(Stored data)
┄┄┄┄┄┄┄┄┄┄

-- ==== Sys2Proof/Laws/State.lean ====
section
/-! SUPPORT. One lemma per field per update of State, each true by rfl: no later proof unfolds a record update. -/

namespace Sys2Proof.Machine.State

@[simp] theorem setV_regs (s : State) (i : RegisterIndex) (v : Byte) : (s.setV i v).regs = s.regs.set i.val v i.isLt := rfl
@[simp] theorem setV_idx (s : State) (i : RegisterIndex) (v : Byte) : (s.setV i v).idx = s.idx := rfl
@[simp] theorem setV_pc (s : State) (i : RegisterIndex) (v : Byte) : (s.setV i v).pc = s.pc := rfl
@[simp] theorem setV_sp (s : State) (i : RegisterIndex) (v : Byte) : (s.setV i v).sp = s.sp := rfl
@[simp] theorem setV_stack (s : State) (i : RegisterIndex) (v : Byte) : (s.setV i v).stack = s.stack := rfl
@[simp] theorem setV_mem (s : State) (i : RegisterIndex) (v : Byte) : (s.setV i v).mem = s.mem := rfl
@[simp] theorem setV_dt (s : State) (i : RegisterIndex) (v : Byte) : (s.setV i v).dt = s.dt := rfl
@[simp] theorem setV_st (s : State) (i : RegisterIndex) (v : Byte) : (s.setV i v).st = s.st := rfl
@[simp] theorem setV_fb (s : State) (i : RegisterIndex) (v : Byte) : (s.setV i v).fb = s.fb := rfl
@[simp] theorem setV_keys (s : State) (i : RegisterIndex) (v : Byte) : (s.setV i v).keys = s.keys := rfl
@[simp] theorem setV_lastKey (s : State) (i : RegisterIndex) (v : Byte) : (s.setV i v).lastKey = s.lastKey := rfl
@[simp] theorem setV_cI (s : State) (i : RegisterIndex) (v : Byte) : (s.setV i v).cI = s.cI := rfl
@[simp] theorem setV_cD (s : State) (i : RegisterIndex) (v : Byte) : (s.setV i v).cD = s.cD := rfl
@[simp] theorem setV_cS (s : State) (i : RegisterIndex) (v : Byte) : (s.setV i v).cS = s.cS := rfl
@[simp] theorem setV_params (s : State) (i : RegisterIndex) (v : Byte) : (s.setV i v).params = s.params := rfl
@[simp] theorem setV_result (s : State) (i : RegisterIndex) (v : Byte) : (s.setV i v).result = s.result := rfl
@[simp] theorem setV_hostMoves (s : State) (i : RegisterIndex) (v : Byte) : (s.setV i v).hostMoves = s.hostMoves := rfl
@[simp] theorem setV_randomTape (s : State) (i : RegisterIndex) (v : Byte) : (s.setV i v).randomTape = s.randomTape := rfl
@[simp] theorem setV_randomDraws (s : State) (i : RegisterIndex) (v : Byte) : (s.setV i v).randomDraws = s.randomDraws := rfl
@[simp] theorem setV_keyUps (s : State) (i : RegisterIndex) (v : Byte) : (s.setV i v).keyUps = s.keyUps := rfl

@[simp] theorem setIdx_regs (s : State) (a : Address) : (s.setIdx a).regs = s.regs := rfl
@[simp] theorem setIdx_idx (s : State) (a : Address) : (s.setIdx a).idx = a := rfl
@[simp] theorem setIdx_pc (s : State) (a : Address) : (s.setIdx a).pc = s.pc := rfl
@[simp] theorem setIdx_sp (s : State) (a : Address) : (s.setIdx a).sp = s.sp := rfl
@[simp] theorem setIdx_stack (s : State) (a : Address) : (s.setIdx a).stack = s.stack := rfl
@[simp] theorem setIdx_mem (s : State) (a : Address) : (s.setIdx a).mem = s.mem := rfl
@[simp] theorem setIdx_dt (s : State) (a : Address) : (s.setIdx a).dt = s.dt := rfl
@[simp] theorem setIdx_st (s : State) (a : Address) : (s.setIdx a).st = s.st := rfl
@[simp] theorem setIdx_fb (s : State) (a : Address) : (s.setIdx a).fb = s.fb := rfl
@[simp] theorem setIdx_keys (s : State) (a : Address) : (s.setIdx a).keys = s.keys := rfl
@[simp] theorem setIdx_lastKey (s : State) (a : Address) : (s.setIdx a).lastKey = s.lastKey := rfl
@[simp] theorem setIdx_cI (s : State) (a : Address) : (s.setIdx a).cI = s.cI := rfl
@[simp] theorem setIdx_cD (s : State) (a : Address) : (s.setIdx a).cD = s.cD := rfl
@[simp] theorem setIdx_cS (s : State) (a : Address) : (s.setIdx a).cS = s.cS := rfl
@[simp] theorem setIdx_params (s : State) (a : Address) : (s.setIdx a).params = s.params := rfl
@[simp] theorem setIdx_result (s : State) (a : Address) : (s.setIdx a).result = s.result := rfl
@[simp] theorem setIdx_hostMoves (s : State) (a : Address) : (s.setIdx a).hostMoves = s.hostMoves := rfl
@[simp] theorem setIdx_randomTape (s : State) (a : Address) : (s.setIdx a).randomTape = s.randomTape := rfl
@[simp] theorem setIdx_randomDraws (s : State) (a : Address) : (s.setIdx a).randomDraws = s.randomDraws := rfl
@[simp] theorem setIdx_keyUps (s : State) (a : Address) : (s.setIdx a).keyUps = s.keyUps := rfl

┄┄┄┄┄┄┄┄┄┄

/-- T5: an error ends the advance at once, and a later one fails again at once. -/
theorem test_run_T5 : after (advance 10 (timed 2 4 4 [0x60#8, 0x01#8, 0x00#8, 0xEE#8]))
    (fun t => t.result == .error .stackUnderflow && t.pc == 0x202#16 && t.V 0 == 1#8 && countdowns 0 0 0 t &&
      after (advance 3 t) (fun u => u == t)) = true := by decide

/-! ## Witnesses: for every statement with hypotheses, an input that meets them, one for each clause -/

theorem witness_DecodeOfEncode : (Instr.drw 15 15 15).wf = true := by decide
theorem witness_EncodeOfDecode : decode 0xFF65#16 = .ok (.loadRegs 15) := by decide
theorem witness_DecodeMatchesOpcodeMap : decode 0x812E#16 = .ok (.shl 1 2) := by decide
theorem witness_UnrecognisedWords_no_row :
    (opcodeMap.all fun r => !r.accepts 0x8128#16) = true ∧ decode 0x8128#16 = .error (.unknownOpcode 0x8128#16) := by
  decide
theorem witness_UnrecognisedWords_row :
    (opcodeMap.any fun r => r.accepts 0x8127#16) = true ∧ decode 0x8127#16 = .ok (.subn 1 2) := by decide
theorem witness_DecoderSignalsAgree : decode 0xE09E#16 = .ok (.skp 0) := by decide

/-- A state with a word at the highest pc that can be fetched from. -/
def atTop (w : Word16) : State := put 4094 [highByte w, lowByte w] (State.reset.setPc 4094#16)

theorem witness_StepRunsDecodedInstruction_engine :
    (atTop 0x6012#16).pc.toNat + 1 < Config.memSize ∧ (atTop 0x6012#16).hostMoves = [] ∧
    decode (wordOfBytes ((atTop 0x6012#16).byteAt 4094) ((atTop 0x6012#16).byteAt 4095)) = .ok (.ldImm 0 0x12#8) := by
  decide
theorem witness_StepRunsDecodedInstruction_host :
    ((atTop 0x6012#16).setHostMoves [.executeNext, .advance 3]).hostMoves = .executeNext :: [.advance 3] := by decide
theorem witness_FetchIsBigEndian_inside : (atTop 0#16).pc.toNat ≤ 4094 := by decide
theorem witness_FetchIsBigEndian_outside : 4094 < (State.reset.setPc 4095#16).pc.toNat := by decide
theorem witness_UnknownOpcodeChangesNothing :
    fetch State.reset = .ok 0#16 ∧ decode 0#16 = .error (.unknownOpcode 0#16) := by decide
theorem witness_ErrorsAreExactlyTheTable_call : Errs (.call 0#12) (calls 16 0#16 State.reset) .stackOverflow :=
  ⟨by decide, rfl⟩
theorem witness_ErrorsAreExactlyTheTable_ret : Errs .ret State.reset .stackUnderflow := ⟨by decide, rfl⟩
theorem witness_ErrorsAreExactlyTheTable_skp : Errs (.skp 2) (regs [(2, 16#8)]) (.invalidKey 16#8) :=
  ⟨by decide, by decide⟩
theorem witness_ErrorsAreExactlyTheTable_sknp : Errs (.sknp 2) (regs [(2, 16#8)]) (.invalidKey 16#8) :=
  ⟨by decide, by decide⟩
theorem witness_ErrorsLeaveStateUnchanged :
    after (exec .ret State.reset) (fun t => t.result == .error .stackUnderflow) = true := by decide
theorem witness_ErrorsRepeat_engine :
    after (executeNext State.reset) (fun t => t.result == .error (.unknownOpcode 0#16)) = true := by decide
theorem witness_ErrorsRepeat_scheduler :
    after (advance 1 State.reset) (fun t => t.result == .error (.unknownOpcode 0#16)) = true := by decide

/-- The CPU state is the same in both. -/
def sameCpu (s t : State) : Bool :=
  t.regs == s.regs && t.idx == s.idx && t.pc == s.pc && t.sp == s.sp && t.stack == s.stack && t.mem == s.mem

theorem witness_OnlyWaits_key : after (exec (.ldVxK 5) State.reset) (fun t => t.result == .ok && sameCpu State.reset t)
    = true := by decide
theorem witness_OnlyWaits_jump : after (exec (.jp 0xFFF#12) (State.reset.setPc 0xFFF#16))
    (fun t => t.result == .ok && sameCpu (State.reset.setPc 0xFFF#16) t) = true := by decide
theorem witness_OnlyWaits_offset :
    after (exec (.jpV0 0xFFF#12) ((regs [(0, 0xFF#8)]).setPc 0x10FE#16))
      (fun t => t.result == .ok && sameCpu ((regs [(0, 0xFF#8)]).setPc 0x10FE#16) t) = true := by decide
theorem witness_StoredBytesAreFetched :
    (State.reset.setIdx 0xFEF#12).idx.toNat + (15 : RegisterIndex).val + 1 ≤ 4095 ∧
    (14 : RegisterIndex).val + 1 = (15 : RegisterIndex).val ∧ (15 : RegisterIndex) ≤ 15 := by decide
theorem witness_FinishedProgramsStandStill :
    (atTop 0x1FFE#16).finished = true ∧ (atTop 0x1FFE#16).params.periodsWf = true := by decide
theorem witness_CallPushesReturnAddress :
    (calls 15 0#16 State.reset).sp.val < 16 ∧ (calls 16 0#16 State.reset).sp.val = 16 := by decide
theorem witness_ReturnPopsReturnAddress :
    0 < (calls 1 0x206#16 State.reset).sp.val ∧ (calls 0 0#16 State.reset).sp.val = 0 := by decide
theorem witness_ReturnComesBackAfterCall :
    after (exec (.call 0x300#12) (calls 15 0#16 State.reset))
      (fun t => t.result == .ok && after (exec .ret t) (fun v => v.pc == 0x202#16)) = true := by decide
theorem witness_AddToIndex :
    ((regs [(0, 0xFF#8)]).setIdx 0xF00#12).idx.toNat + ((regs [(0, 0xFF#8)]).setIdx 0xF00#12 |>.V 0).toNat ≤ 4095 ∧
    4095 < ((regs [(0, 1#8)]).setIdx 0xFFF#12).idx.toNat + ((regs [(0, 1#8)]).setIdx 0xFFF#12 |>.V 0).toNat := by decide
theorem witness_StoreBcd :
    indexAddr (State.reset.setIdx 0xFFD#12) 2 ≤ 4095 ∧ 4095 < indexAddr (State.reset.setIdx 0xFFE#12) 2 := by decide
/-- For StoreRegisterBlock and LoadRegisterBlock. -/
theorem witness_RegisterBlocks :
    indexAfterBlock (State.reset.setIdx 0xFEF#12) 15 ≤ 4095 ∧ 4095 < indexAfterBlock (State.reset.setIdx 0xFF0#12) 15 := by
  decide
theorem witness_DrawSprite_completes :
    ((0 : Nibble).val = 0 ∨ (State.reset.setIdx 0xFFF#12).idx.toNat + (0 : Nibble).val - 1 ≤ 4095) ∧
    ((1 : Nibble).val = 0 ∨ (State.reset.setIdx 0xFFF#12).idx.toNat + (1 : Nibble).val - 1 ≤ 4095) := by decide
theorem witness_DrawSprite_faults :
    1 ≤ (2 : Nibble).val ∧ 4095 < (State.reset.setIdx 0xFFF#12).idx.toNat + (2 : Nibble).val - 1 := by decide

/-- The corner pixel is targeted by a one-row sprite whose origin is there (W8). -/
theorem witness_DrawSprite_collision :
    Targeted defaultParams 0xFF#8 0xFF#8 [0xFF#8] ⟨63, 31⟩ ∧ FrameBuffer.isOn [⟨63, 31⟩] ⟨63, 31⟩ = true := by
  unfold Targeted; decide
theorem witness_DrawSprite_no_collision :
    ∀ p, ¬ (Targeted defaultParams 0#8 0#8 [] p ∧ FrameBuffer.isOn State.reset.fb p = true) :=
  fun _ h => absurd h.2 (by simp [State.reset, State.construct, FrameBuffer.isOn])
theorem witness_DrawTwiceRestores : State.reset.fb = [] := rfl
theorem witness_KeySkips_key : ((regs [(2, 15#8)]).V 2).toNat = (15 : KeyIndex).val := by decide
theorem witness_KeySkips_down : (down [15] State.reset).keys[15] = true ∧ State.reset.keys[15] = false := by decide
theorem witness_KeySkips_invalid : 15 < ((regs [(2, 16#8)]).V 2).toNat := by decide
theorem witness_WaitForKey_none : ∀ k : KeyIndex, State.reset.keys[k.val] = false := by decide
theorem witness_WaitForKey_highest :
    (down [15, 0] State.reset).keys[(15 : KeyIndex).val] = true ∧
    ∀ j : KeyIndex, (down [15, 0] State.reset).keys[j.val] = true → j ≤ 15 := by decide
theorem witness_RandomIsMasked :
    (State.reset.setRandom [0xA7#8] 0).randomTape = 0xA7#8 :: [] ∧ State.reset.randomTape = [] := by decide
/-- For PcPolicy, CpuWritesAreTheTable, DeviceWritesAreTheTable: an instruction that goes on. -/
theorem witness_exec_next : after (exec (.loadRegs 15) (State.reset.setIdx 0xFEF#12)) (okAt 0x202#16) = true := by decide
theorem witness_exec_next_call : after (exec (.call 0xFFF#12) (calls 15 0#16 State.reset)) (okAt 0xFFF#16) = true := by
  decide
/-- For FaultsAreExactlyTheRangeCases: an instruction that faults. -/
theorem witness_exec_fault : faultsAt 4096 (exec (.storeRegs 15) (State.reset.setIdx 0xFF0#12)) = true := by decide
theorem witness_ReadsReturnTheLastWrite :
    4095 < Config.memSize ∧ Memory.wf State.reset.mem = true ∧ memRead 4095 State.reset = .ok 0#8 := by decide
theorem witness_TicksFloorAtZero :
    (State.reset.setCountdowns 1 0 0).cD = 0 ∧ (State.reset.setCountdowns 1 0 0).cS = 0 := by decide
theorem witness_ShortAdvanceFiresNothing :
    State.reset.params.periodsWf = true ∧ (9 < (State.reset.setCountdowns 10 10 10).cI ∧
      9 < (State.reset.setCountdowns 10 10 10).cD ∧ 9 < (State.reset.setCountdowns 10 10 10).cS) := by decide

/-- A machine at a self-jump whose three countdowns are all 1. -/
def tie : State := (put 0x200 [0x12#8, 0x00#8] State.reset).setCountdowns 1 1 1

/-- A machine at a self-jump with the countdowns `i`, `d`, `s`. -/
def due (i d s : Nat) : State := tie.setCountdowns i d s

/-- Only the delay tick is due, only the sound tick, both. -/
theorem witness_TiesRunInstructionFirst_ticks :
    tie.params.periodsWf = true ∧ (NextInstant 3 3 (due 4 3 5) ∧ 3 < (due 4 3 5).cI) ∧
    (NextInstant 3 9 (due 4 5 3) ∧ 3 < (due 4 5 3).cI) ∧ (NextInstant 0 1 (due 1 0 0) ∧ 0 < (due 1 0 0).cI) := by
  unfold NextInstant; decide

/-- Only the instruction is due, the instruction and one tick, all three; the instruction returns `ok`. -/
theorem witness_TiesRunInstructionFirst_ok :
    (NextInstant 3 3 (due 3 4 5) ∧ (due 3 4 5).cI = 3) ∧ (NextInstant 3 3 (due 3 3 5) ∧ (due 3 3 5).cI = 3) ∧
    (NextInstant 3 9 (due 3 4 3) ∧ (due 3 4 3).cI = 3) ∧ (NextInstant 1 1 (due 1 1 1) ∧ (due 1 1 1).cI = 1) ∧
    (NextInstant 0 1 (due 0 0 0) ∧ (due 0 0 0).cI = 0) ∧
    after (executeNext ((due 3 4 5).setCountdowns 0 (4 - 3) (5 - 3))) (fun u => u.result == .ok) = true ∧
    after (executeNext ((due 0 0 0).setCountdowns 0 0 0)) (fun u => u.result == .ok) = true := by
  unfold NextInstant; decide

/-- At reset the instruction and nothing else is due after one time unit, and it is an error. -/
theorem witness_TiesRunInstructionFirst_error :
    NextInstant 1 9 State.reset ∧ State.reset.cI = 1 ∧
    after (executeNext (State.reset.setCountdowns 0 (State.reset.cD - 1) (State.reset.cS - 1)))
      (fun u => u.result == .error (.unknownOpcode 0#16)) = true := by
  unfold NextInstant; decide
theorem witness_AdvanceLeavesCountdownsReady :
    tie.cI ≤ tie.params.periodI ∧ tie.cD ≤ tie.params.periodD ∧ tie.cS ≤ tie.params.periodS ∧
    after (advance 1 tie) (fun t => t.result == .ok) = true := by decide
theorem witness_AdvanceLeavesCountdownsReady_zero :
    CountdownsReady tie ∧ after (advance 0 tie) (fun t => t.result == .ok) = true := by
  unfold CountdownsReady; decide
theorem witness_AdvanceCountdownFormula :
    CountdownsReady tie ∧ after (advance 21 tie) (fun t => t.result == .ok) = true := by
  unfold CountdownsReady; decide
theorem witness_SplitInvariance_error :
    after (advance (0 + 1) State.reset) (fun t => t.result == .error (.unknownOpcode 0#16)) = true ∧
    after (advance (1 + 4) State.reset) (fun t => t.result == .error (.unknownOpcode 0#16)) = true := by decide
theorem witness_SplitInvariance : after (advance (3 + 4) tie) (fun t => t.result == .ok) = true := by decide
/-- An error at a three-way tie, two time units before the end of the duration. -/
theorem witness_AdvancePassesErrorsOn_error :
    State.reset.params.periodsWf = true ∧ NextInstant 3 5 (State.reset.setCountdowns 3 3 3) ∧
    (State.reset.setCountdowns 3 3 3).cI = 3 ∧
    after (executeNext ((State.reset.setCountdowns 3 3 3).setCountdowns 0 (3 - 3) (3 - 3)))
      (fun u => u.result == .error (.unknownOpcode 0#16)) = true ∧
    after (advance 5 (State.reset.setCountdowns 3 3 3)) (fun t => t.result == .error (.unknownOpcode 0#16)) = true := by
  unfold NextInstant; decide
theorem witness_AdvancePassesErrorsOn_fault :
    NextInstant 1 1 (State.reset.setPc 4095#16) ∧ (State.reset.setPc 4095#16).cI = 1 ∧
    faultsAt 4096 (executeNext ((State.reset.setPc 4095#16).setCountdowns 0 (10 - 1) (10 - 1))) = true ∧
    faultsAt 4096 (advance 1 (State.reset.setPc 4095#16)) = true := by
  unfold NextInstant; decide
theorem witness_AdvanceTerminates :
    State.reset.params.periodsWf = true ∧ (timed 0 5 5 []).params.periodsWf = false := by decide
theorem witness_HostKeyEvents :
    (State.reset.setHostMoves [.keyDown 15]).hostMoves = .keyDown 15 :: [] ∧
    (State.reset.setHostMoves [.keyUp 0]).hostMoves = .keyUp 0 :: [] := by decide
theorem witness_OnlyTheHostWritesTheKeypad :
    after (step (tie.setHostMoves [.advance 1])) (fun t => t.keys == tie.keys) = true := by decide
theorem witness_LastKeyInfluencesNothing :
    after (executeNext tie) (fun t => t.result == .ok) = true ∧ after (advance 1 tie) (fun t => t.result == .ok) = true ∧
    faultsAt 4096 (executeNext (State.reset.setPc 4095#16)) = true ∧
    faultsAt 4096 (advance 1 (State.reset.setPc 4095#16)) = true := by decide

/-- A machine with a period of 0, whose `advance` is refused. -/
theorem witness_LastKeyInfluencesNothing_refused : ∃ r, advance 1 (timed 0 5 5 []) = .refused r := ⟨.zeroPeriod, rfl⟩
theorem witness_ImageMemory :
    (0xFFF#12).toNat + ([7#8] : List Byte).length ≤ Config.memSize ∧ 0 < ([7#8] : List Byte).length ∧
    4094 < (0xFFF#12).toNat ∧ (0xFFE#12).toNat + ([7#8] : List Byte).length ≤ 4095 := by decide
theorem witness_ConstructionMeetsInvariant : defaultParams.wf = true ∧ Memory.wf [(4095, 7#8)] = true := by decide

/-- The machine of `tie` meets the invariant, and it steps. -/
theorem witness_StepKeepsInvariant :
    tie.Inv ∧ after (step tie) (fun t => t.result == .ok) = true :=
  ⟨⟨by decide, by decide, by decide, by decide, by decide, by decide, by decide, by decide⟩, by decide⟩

┄┄┄┄┄┄┄┄┄┄

• Your task: Every line above from the line with "-- ==== Sys2Proof/Laws/State.lean" to the line with "v).stack = s.stack := rfl" is wanted, ends included; write them out exactly and add no other line.

• Written response:
-- ==== Sys2Proof/Laws/State.lean ====
section
/-! SUPPORT. One lemma per field per update of State, each true by rfl: no later proof unfolds a record update. -/

namespace Sys2Proof.Machine.State

@[simp] theorem setV_regs (s : State) (i : RegisterIndex) (v : Byte) : (s.setV i v).regs = s.regs.set i.val v i.isLt := rfl
@[simp] theorem setV_idx (s : State) (i : RegisterIndex) (v : Byte) : (s.setV i v).idx = s.idx := rfl
@[simp] theorem setV_pc (s : State) (i : RegisterIndex) (v : Byte) : (s.setV i v).pc = s.pc := rfl
@[simp] theorem setV_sp (s : State) (i : RegisterIndex) (v : Byte) : (s.setV i v).sp = s.sp := rfl
@[simp] theorem setV_stack (s : State) (i : RegisterIndex) (v : Byte) : (s.setV i v).stack = s.stack := rfl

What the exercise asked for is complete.